- Your assignment:
From the top of the records below, return each line exactly, ending with the line that contains "(x ≠ 15 → (getV t x).toNat = ((getV s y).toNat".

- Data listing:
■ ■ ■

/-- OR, AND, XOR bit by bit; VF unchanged unless it is `Vx` (the spec's own decision D26, log 24). -/
def Obligations.LogicalOperationsLeaveVfAlone : Prop :=
  ∀ (x y : Reg) (s : State),
    (Completes (.orReg x y) s fun t =>
      (∀ k < 8, (getV t x).getLsbD k = ((getV s x).getLsbD k || (getV s y).getLsbD k)) ∧
      SameRegsBut [x] s t ∧ SameBut [.regs] s t) ∧
    (Completes (.andReg x y) s fun t =>
      (∀ k < 8, (getV t x).getLsbD k = ((getV s x).getLsbD k && (getV s y).getLsbD k)) ∧
      SameRegsBut [x] s t ∧ SameBut [.regs] s t) ∧
    (Completes (.xorReg x y) s fun t =>
      (∀ k < 8, (getV t x).getLsbD k = ((getV s x).getLsbD k ^^ (getV s y).getLsbD k)) ∧
      SameRegsBut [x] s t ∧ SameBut [.regs] s t)

/-- ADD: the sum modulo 256, VF its carry; with `x = F` the flag is what remains (the order of the writes is the
spec's own decision D9, log 10). -/
def Obligations.AddSetsCarry : Prop :=
  ∀ (x y : Reg) (s : State),
    Completes (.addReg x y) s fun t =>
      (x ≠ 15 → (getV t x).toNat = ((getV s x).toNat + (getV s y).toNat) % 256) ∧
      getV t 15 = (if (getV s x).toNat + (getV s y).toNat > 255 then 1 else 0) ∧
      SameRegsBut [x, 15] s t ∧ SameBut [.regs] s t

/-- SUB and SUBN: the difference modulo 256, VF the strict comparison, 0 on equal operands (the spec's own decisions
D9 and D10, logs 10 and 11). -/
def Obligations.SubtractionsSetStrictComparison : Prop :=
  ∀ (x y : Reg) (s : State),
    (Completes (.subReg x y) s fun t =>
      (x ≠ 15 → (getV t x).toNat = ((getV s x).toNat + 256 - (getV s y).toNat) % 256) ∧
      getV t 15 = (if (getV s x).toNat > (getV s y).toNat then 1 else 0) ∧
      SameRegsBut [x, 15] s t ∧ SameBut [.regs] s t) ∧
    (Completes (.subnReg x y) s fun t =>
      (x ≠ 15 → (getV t x).toNat = ((getV s y).toNat + 256 - (getV s x).toNat) % 256) ∧
      getV t 15 = (if (getV s y).toNat > (getV s x).toNat then 1 else 0) ∧
      SameRegsBut [x, 15] s t ∧ SameBut [.regs] s t)

/-- SHR and SHL shift `Vx` in place by one, ignoring `Vy`; VF is the bit shifted out (order: the spec's own decision
D9, log 10). -/
def Obligations.ShiftsActOnVxInPlace : Prop :=
  ∀ (x y : Reg) (s : State),
    (Completes (.shr x y) s fun t =>
      (x ≠ 15 → (getV t x).toNat = (getV s x).toNat / 2) ∧
      (getV t 15).toNat = (getV s x).toNat % 2 ∧
      SameRegsBut [x, 15] s t ∧ SameBut [.regs] s t) ∧
    (Completes (.shl x y) s fun t =>
      (x ≠ 15 → (getV t x).toNat = (getV s x).toNat * 2 % 256) ∧
      (getV t 15).toNat = (getV s x).toNat / 128 ∧
      SameRegsBut [x, 15] s t ∧ SameBut [.regs] s t)

/-! ### Display -/

/-- R156: CLS turns every pixel off and changes nothing else; VF is not written. -/
def Obligations.ClearTurnsEveryPixelOff : Prop :=
  ∀ s : State, Completes .cls s fun t => (∀ x y : Nat, pixel t.fb x y = false) ∧ SameBut [.fb] s t

/-- R151, R152: Plot exclusive-ors one wrapped pixel, reports a collision exactly when both bits are set, and with a
zero bit changes nothing; Pixel reads with the same wrapping. -/
def Obligations.PlotXorsOneWrappedPixel : Prop :=
  ∀ (fb : Plane) (x y : Nat) (b : Bool),
    (∀ x' y' : Nat, pixel (plot fb x y b).1 x' y' =
      (if x' % 64 = x % 64 ∧ y' % 32 = y % 32 then pixel fb x y ^^ b else pixel fb x' y')) ∧
    (plot fb x y b).2 = (pixel fb x y && b) ∧
    plot fb x y false = (fb, false) ∧
    pixel fb x y = fb[y % 32][x % 64]

/-- DRW: every pixel of the plane is exclusive-ored with the sprite's bit that falls on it round the torus, read from
`I` with the coordinates as they were; VF is 1 exactly when a lit pixel was erased, else 0; `n = 0` draws nothing. The
reading of the coordinates before VF is written is the spec's own decision D25 (log 23). -/
def Obligations.DrawXorsTheSpriteOnTheTorus : Prop :=
  ∀ (x y : Reg) (n : Nibble) (s : State),
    Completes (.drw x y n) s fun t =>
      (∀ px < 64, ∀ py < 32, pixel t.fb px py =
        (pixel s.fb px py ^^
          spriteCovers s.mem (effAddr s 0) (getV s x).toNat (getV s y).toNat n.toNat px py)) ∧
      (getV t 15 = 1 ↔ ∃ px < 64, ∃ py < 32, pixel s.fb px py = true ∧
        spriteCovers s.mem (effAddr s 0) (getV s x).toNat (getV s y).toNat n.toNat px py = true) ∧
      (getV t 15 = 0 ∨ getV t 15 = 1) ∧
      SameRegsBut [15] s t ∧ SameBut [.regs, .fb] s t

/-- R154 and R158(h): a sprite drawn twice at one place restores the plane; on a clear plane the first draw reports no
collision and the second reports one if the sprite has a lit bit. With VF as a coordinate register the first draw
moves the second, so that form is left to `DrawXorsTheSpriteOnTheTorus`. -/
def Obligations.DrawingTwiceRestoresThePlane : Prop :=
  ∀ (x y : Reg) (n : Nibble) (s : State), x ≠ 15 → y ≠ 15 →
    ∃ t u : State, exec (.drw x y n) s = .next t ∧ exec (.drw x y n) t = .next u ∧ u.fb = s.fb ∧
      ((∀ px py : Nat, pixel s.fb px py = false) →
        getV t 15 = 0 ∧
        (getV u 15 = 1 ↔ ∃ i < n.toNat, ∃ j < 8, spriteBit s.mem (effAddr s 0) i j = true))

/-- R155: SNAPSHOT is the 2048 bits of the plane in row-major order, and changes nothing. -/
def Obligations.SnapshotIsThePlaneRowByRow : Prop :=
  ∀ s : State, (snapshot s).length = 2048 ∧ transact .snapshot s = .next s ∧
    ∀ x < 64, ∀ y < 32, (snapshot s)[64 * y + x]? = some (pixel s.fb x y)

/-! ### Keypad and timers -/

/-- The key-wait takes the lowest pressed key of 0 to 14, or moves PC back by 2 and changes nothing else; key 15 is
not seen (taking the lowest is the spec's own decision D12, log 13). -/
def Obligations.KeyWaitTakesTheLowestKey : Prop :=
  ∀ (x : Reg) (s : State),
    (∀ k : Fin 16, k.val ≤ 14 → s.key[k] = true → (∀ j : Fin 16, j < k → s.key[j] = false) →
      Completes (.ldVxK x) s fun t =>
        (getV t x).toNat = k.val ∧ SameRegsBut [x] s t ∧ SameBut [.regs] s t) ∧
    ((∀ k : Fin 16, k.val ≤ 14 → s.key[k] = false) →
      exec (.ldVxK x) s = .next { s with pc := s.pc - 2 })

/-- S8 and R167(d): while no key of 0 to 14 is pressed, any number of steps of a key-wait leaves the whole state as it
is. -/
def Obligations.KeyWaitSpinsUnchanged : Prop :=
  ∀ (x : Reg) (s : State) (n : Nat), s.Running → decodeWord (memReadWord s.mem s.pc.toNat) = .ok (.ldVxK x) →
    (∀ k : Fin 16, k.val ≤ 14 → s.key[k] = false) →
    runSession (List.replicate n .step) s = .next s

/-- R167(e) and (g), S8: the first press of a key of 0 to 14 ends a key-wait. The next step puts the key's number into
`V[x]`, leaves PC past the instruction, and changes nothing else. -/
def Obligations.KeyWaitEndsWithAPress : Prop :=
  ∀ (x : Reg) (s : State) (k : Nat), k ≤ 14 → s.Running →
    decodeWord (memReadWord s.mem s.pc.toNat) = .ok (.ldVxK x) →
    (∀ j : Fin 16, j.val ≤ 14 → s.key[j] = false) →
    ∃ t : State, runSession [.setKey k true, .step] s = .next t ∧
      (getV t x).toNat = k ∧ t.pc = s.pc + 2 ∧
      SameRegsBut [x] s t ∧ SameBut [.regs, .pc, .key] s t

/-- R171, R172, R173: the three timer transfers, and nothing else changes. -/
def Obligations.TimerTransfers : Prop :=
  ∀ (x : Reg) (s : State),
    (Completes (.ldVxDt x) s fun t => getV t x = s.dt ∧ SameRegsBut [x] s t ∧ SameBut [.regs] s t) ∧
    (Completes (.ldDtVx x) s fun t => t.dt = getV s x ∧ SameBut [.dt] s t) ∧
    (Completes (.ldStVx x) s fun t => t.st = getV s x ∧ SameBut [.st] s t)

/-- R170: TICK takes 1 from each timer, floor 0, independently and in every CPU condition, and touches nothing else. -/
def Obligations.TickCountsBothTimersDown : Prop :=
  ∀ s : State, ∃ t : State, transact .tick s = .next t ∧
    (s.dt.toNat > 0 → t.dt.toNat = s.dt.toNat - 1) ∧ (s.dt.toNat = 0 → t.dt.toNat = 0) ∧
    (s.st.toNat > 0 → t.st.toNat = s.st.toNat - 1) ∧ (s.st.toNat = 0 → t.st.toNat = 0) ∧
    SameBut [.dt, .st] s t

/-- S10: `n` ticks take `n` from each timer and never go below 0. -/
def Obligations.ManyTicksFloorAtZero : Prop :=
  ∀ (n : Nat) (s : State), ∃ t : State, runSession (List.replicate n .tick) s = .next t ∧
    t.dt.toNat = s.dt.toNat - n ∧ t.st.toNat = s.st.toNat - n ∧ SameBut [.dt, .st] s t

/-! ### Index register and memory transfer -/

/-- ADD I: the sum modulo 4096, VF 1 exactly when the unmasked sum exceeds 0xFFF; with `x = F` the addend is the old VF
(order: the spec's own decision D9, log 10). -/
def Obligations.AddIndexWrapsAndSetsVf : Prop :=
  ∀ (x : Reg) (s : State),
    Completes (.addI x) s fun t =>
      t.i.toNat = (s.i.toNat + (getV s x).toNat) % 4096 ∧
      getV t 15 = (if s.i.toNat + (getV s x).toNat > 0xFFF then 1 else 0) ∧
      SameRegsBut [15] s t ∧ SameBut [.regs, .i] s t

/-- R181: I becomes five times the low nibble of `Vx`, an address of the font region; memory is not read. -/
def Obligations.FontAddressUsesTheLowNibble : Prop :=
  ∀ (x : Reg) (s : State),
    Completes (.ldF x) s fun t =>
      t.i.toNat = (getV s x).toNat % 16 * 5 ∧ t.i.toNat ≤ 0x04B ∧ SameBut [.i] s t

/-- R182: the hundreds, tens and units digits at `I`, `I + 1`, `I + 2`, each address wrapped on its own; every other
byte reads as before and nothing else changes. -/
def Obligations.BcdStoresThreeDigits : Prop :=
  ∀ (x : Reg) (s : State), s.mem.wf = true →
    Completes (.ldB x) s fun t =>
      (memRead t.mem (effAddr s 0)).toNat = (getV s x).toNat / 100 ∧
      (memRead t.mem (effAddr s 1)).toNat = (getV s x).toNat / 10 % 10 ∧
      (memRead t.mem (effAddr s 2)).toNat = (getV s x).toNat % 10 ∧
      (∀ a : Nat, (∀ k < 3, a % 4096 ≠ effAddr s k % 4096) → memRead t.mem a = memRead s.mem a) ∧
      SameBut [.mem] s t

/-- The dump stores V0 to Vx at `I` up, wrapped byte by byte; every other byte reads as before; I and the registers
are unchanged (I unchanged is the spec's own decision D11, log 12). -/
def Obligations.DumpStoresRegistersFromI : Prop :=
  ∀ (x : Reg) (s : State), s.mem.wf = true →
    Completes (.storeRegs x) s fun t =>
      (∀ r : Reg, r ≤ x → memRead t.mem (effAddr s r.val) = getV s r) ∧
      (∀ a : Nat, (∀ k ≤ x.val, a % 4096 ≠ effAddr s k % 4096) → memRead t.mem a = memRead s.mem a) ∧
      SameBut [.mem] s t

■ ■ ■

- Result of this exercise:
/-- OR, AND, XOR bit by bit; VF unchanged unless it is `Vx` (the spec's own decision D26, log 24). -/
def Obligations.LogicalOperationsLeaveVfAlone : Prop :=
  ∀ (x y : Reg) (s : State),
    (Completes (.orReg x y) s fun t =>
      (∀ k < 8, (getV t x).getLsbD k = ((getV s x).getLsbD k || (getV s y).getLsbD k)) ∧
      SameRegsBut [x] s t ∧ SameBut [.regs] s t) ∧
    (Completes (.andReg x y) s fun t =>
      (∀ k < 8, (getV t x).getLsbD k = ((getV s x).getLsbD k && (getV s y).getLsbD k)) ∧
      SameRegsBut [x] s t ∧ SameBut [.regs] s t) ∧
    (Completes (.xorReg x y) s fun t =>
      (∀ k < 8, (getV t x).getLsbD k = ((getV s x).getLsbD k ^^ (getV s y).getLsbD k)) ∧
      SameRegsBut [x] s t ∧ SameBut [.regs] s t)

/-- ADD: the sum modulo 256, VF its carry; with `x = F` the flag is what remains (the order of the writes is the
spec's own decision D9, log 10). -/
def Obligations.AddSetsCarry : Prop :=
  ∀ (x y : Reg) (s : State),
    Completes (.addReg x y) s fun t =>
      (x ≠ 15 → (getV t x).toNat = ((getV s x).toNat + (getV s y).toNat) % 256) ∧
      getV t 15 = (if (getV s x).toNat + (getV s y).toNat > 255 then 1 else 0) ∧
      SameRegsBut [x, 15] s t ∧ SameBut [.regs] s t

/-- SUB and SUBN: the difference modulo 256, VF the strict comparison, 0 on equal operands (the spec's own decisions
D9 and D10, logs 10 and 11). -/
def Obligations.SubtractionsSetStrictComparison : Prop :=
  ∀ (x y : Reg) (s : State),
    (Completes (.subReg x y) s fun t =>
      (x ≠ 15 → (getV t x).toNat = ((getV s x).toNat + 256 - (getV s y).toNat) % 256) ∧
      getV t 15 = (if (getV s x).toNat > (getV s y).toNat then 1 else 0) ∧
      SameRegsBut [x, 15] s t ∧ SameBut [.regs] s t) ∧
    (Completes (.subnReg x y) s fun t =>
      (x ≠ 15 → (getV t x).toNat = ((getV s y).toNat + 256 - (getV s x).toNat) % 256) ∧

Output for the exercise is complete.